On November 14, 2024, it will be one hundred years since the SER network began broadcasting, that is, a century since the first authorized radio broadcast in Spain. And it happened in Barcelona, ??under the name EAJ-1. The Prisa network, which has many reasons to be congratulated, began the celebrations of its centenary last night with a great celebration at the MNAC in Barcelona, ??which was attended by so many well-known faces – even though the majority were broadcasters – that it could well be measured with that of the Goyas. He even performed the miracle of seeing two radio players together and in good harmony who were such enemies as to inspire a series on Movistar. Some of the most notable radio voices who could not attend the MNAC gala were present in a video (Fernando Onega, Carlos Herrera, Guillermo Fesser, Paco González, Xavier Sardà) although several of those present missed more than one.

La Vanguardia was there to ask what was the moment they experienced on the radio that had marked them the most. We intercepted Andreu Buenafuente, master of ceremonies and producer of the gala through El Terrat, while he was taken inside the Oval Room to prepare: “There are many, but for me the day it all starts, my career at Radio Barcelona: I came on the local radio in Reus and it was like signing for Barça. I told myself ‘this is serious, I have means, I have editorial freedom, I have a team, and this is Radio Barcelona’. And I remember every time I entered the building and saw EAJ-1… For quite a few years I got a little nervous in my body.” Buenafuente missed the cocktail offered by Nandu Jubany, so splendid that almost everyone gave up before dinner.

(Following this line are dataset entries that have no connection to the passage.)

/-! ## modLaunch -/

@[simp] theorem modLaunch_reftime (s : State) (n : Nat) (f : Launch → Launch) : (modLaunch s n f).reftime = s.reftime := rfl
@[simp] theorem modLaunch_mem (s : State) (n : Nat) (f : Launch → Launch) : (modLaunch s n f).mem = s.mem := rfl
@[simp] theorem modLaunch_poison (s : State) (n : Nat) (f : Launch → Launch) : (modLaunch s n f).poison = s.poison := rfl
@[simp] theorem modLaunch_errors (s : State) (n : Nat) (f : Launch → Launch) : (modLaunch s n f).errors = s.errors := rfl
@[simp] theorem modLaunch_corrected (s : State) (n : Nat) (f : Launch → Launch) : (modLaunch s n f).corrected = s.corrected := rfl
@[simp] theorem modLaunch_spares (s : State) (n : Nat) (f : Launch → Launch) : (modLaunch s n f).spares = s.spares := rfl
@[simp] theorem modLaunch_codeErr (s : State) (n : Nat) (f : Launch → Launch) : (modLaunch s n f).codeErr = s.codeErr := rfl
@[simp] theorem modLaunch_retired (s : State) (n : Nat) (f : Launch → Launch) : (modLaunch s n f).retired = s.retired := rfl
@[simp] theorem modLaunch_rowWork (s : State) (n : Nat) (f : Launch → Launch) : (modLaunch s n f).rowWork = s.rowWork := rfl
@[simp] theorem modLaunch_dies (s : State) (n : Nat) (f : Launch → Launch) : (modLaunch s n f).dies = s.dies := rfl
@[simp] theorem modLaunch_cores (s : State) (n : Nat) (f : Launch → Launch) : (modLaunch s n f).cores = s.cores := rfl
@[simp] theorem modLaunch_crews (s : State) (n : Nat) (f : Launch → Launch) : (modLaunch s n f).crews = s.crews := rfl
@[simp] theorem modLaunch_teams (s : State) (n : Nat) (f : Launch → Launch) : (modLaunch s n f).teams = s.teams := rfl
@[simp] theorem modLaunch_saved (s : State) (n : Nat) (f : Launch → Launch) : (modLaunch s n f).saved = s.saved := rfl
@[simp] theorem modLaunch_contexts (s : State) (n : Nat) (f : Launch → Launch) : (modLaunch s n f).contexts = s.contexts := rfl
@[simp] theorem modLaunch_devs (s : State) (n : Nat) (f : Launch → Launch) : (modLaunch s n f).devs = s.devs := rfl
@[simp] theorem modLaunch_mode (s : State) (n : Nat) (f : Launch → Launch) : (modLaunch s n f).mode = s.mode := rfl
@[simp] theorem modLaunch_fatal (s : State) (n : Nat) (f : Launch → Launch) : (modLaunch s n f).fatal = s.fatal := rfl
@[simp] theorem modLaunch_stopped (s : State) (n : Nat) (f : Launch → Launch) : (modLaunch s n f).stopped = s.stopped := rfl
@[simp] theorem modLaunch_xtmo (s : State) (n : Nat) (f : Launch → Launch) : (modLaunch s n f).xtmo = s.xtmo := rfl
@[simp] theorem modLaunch_late (s : State) (n : Nat) (f : Launch → Launch) : (modLaunch s n f).late = s.late := rfl
@[simp] theorem modLaunch_cxlFailed (s : State) (n : Nat) (f : Launch → Launch) : (modLaunch s n f).cxlFailed = s.cxlFailed := rfl
@[simp] theorem modLaunch_hostCxl (s : State) (n : Nat) (f : Launch → Launch) : (modLaunch s n f).hostCxl = s.hostCxl := rfl
@[simp] theorem modLaunch_cxlWindow (s : State) (n : Nat) (f : Launch → Launch) : (modLaunch s n f).cxlWindow = s.cxlWindow := rfl
@[simp] theorem modLaunch_hostRead (s : State) (n : Nat) (f : Launch → Launch) : (modLaunch s n f).hostRead = s.hostRead := rfl
@[simp] theorem modLaunch_hostBad (s : State) (n : Nat) (f : Launch → Launch) : (modLaunch s n f).hostBad = s.hostBad := rfl
@[simp] theorem modLaunch_cap (s : State) (n : Nat) (f : Launch → Launch) : (modLaunch s n f).cap = s.cap := rfl
@[simp] theorem modLaunch_samples (s : State) (n : Nat) (f : Launch → Launch) : (modLaunch s n f).samples = s.samples := rfl
@[simp] theorem modLaunch_sampleAt (s : State) (n : Nat) (f : Launch → Launch) : (modLaunch s n f).sampleAt = s.sampleAt := rfl
@[simp] theorem modLaunch_stretch (s : State) (n : Nat) (f : Launch → Launch) : (modLaunch s n f).stretch = s.stretch := rfl
@[simp] theorem modLaunch_fwActive (s : State) (n : Nat) (f : Launch → Launch) : (modLaunch s n f).fwActive = s.fwActive := rfl
@[simp] theorem modLaunch_fwStaged (s : State) (n : Nat) (f : Launch → Launch) : (modLaunch s n f).fwStaged = s.fwStaged := rfl
@[simp] theorem modLaunch_fwUp (s : State) (n : Nat) (f : Launch → Launch) : (modLaunch s n f).fwUp = s.fwUp := rfl
@[simp] theorem modLaunch_recal (s : State) (n : Nat) (f : Launch → Launch) : (modLaunch s n f).recal = s.recal := rfl
@[simp] theorem modLaunch_fabrics (s : State) (n : Nat) (f : Launch → Launch) : (modLaunch s n f).fabrics = s.fabrics := rfl
@[simp] theorem modLaunch_sent (s : State) (n : Nat) (f : Launch → Launch) : (modLaunch s n f).sent = s.sent := rfl
@[simp] theorem modLaunch_alerts (s : State) (n : Nat) (f : Launch → Launch) : (modLaunch s n f).alerts = s.alerts := rfl
@[simp] theorem modLaunch_nextUid (s : State) (n : Nat) (f : Launch → Launch) : (modLaunch s n f).nextUid = s.nextUid := rfl
@[simp] theorem modLaunch_nextCmd (s : State) (n : Nat) (f : Launch → Launch) : (modLaunch s n f).nextCmd = s.nextCmd := rfl
@[simp] theorem modLaunch_nextStamp (s : State) (n : Nat) (f : Launch → Launch) : (modLaunch s n f).nextStamp = s.nextStamp := rfl
@[simp] theorem modLaunch_nextAge (s : State) (n : Nat) (f : Launch → Launch) : (modLaunch s n f).nextAge = s.nextAge := rfl
@[simp] theorem modLaunch_nextTag (s : State) (n : Nat) (f : Launch → Launch) : (modLaunch s n f).nextTag = s.nextTag := rfl
@[simp] theorem modLaunch_nextLaunch (s : State) (n : Nat) (f : Launch → Launch) : (modLaunch s n f).nextLaunch = s.nextLaunch := rfl
@[simp] theorem modLaunch_cur (s : State) (n : Nat) (f : Launch → Launch) : (modLaunch s n f).cur = s.cur := rfl
@[simp] theorem modLaunch_request (s : State) (n : Nat) (f : Launch → Launch) : (modLaunch s n f).request = s.request := rfl
@[simp] theorem modLaunch_message (s : State) (n : Nat) (f : Launch → Launch) : (modLaunch s n f).message = s.message := rfl
@[simp] theorem modLaunch_stalled (s : State) (n : Nat) (f : Launch → Launch) : (modLaunch s n f).stalled = s.stalled := rfl
@[simp] theorem modLaunch_agenda (s : State) (n : Nat) (f : Launch → Launch) : (modLaunch s n f).agenda = s.agenda := rfl
@[simp] theorem modLaunch_rr (s : State) (n : Nat) (f : Launch → Launch) : (modLaunch s n f).rr = s.rr := rfl
@[simp] theorem modLaunch_free (s : State) (n : Nat) (f : Launch → Launch) : (modLaunch s n f).free = s.free := rfl
@[simp] theorem crewOf_modLaunch (s : State) (n : Nat) (f : Launch → Launch) (v : Nat) : crewOf (modLaunch s n f) v = crewOf s v := rfl
@[simp] theorem teamOf_modLaunch (s : State) (n : Nat) (f : Launch → Launch) (v : Nat) : teamOf (modLaunch s n f) v = teamOf s v := rfl
@[simp] theorem devOf_modLaunch (s : State) (n : Nat) (f : Launch → Launch) (v : Nat) : devOf (modLaunch s n f) v = devOf s v := rfl
@[simp] theorem dieOf_modLaunch (s : State) (n : Nat) (f : Launch → Launch) (v : Nat) : dieOf (modLaunch s n f) v = dieOf s v := rfl
@[simp] theorem fabricOf_modLaunch (s : State) (n : Nat) (f : Launch → Launch) (v : Nat) : fabricOf (modLaunch s n f) v = fabricOf s v := rfl
@[simp] theorem ctxOf_modLaunch (s : State) (n : Nat) (f : Launch → Launch) (v : Nat) : ctxOf (modLaunch s n f) v = ctxOf s v := rfl
@[simp] theorem coreAt_modLaunch (s : State) (n : Nat) (f : Launch → Launch) (v w : Nat) : coreAt (modLaunch s n f) v w = coreAt s v w := rfl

Later, at the gala, Buenafuente would tell who received him in his first job, on Radio Popular in Reus: “One of the men who changed my life opened the door for me. That man was Carles Francino.” The director of The Window jokes with his friend. “It’s sad to go down in history for opening a door (laughs). I had information from a friend of yours, he told me about someone who was interested in playing sports when I was on the radio in charge of other things, not just opening the door. The first thing I thought was that you were the most opposite of something that I hate on the radio, solemnity. That freshness you conveyed made me think you would do it well. “It’s been 42 years.” Buenafuente does not disappoint when asked what led him to hire a minor without a degree or parental permission. “I was 24 years old and four years before I went through the same process,” answers Francino.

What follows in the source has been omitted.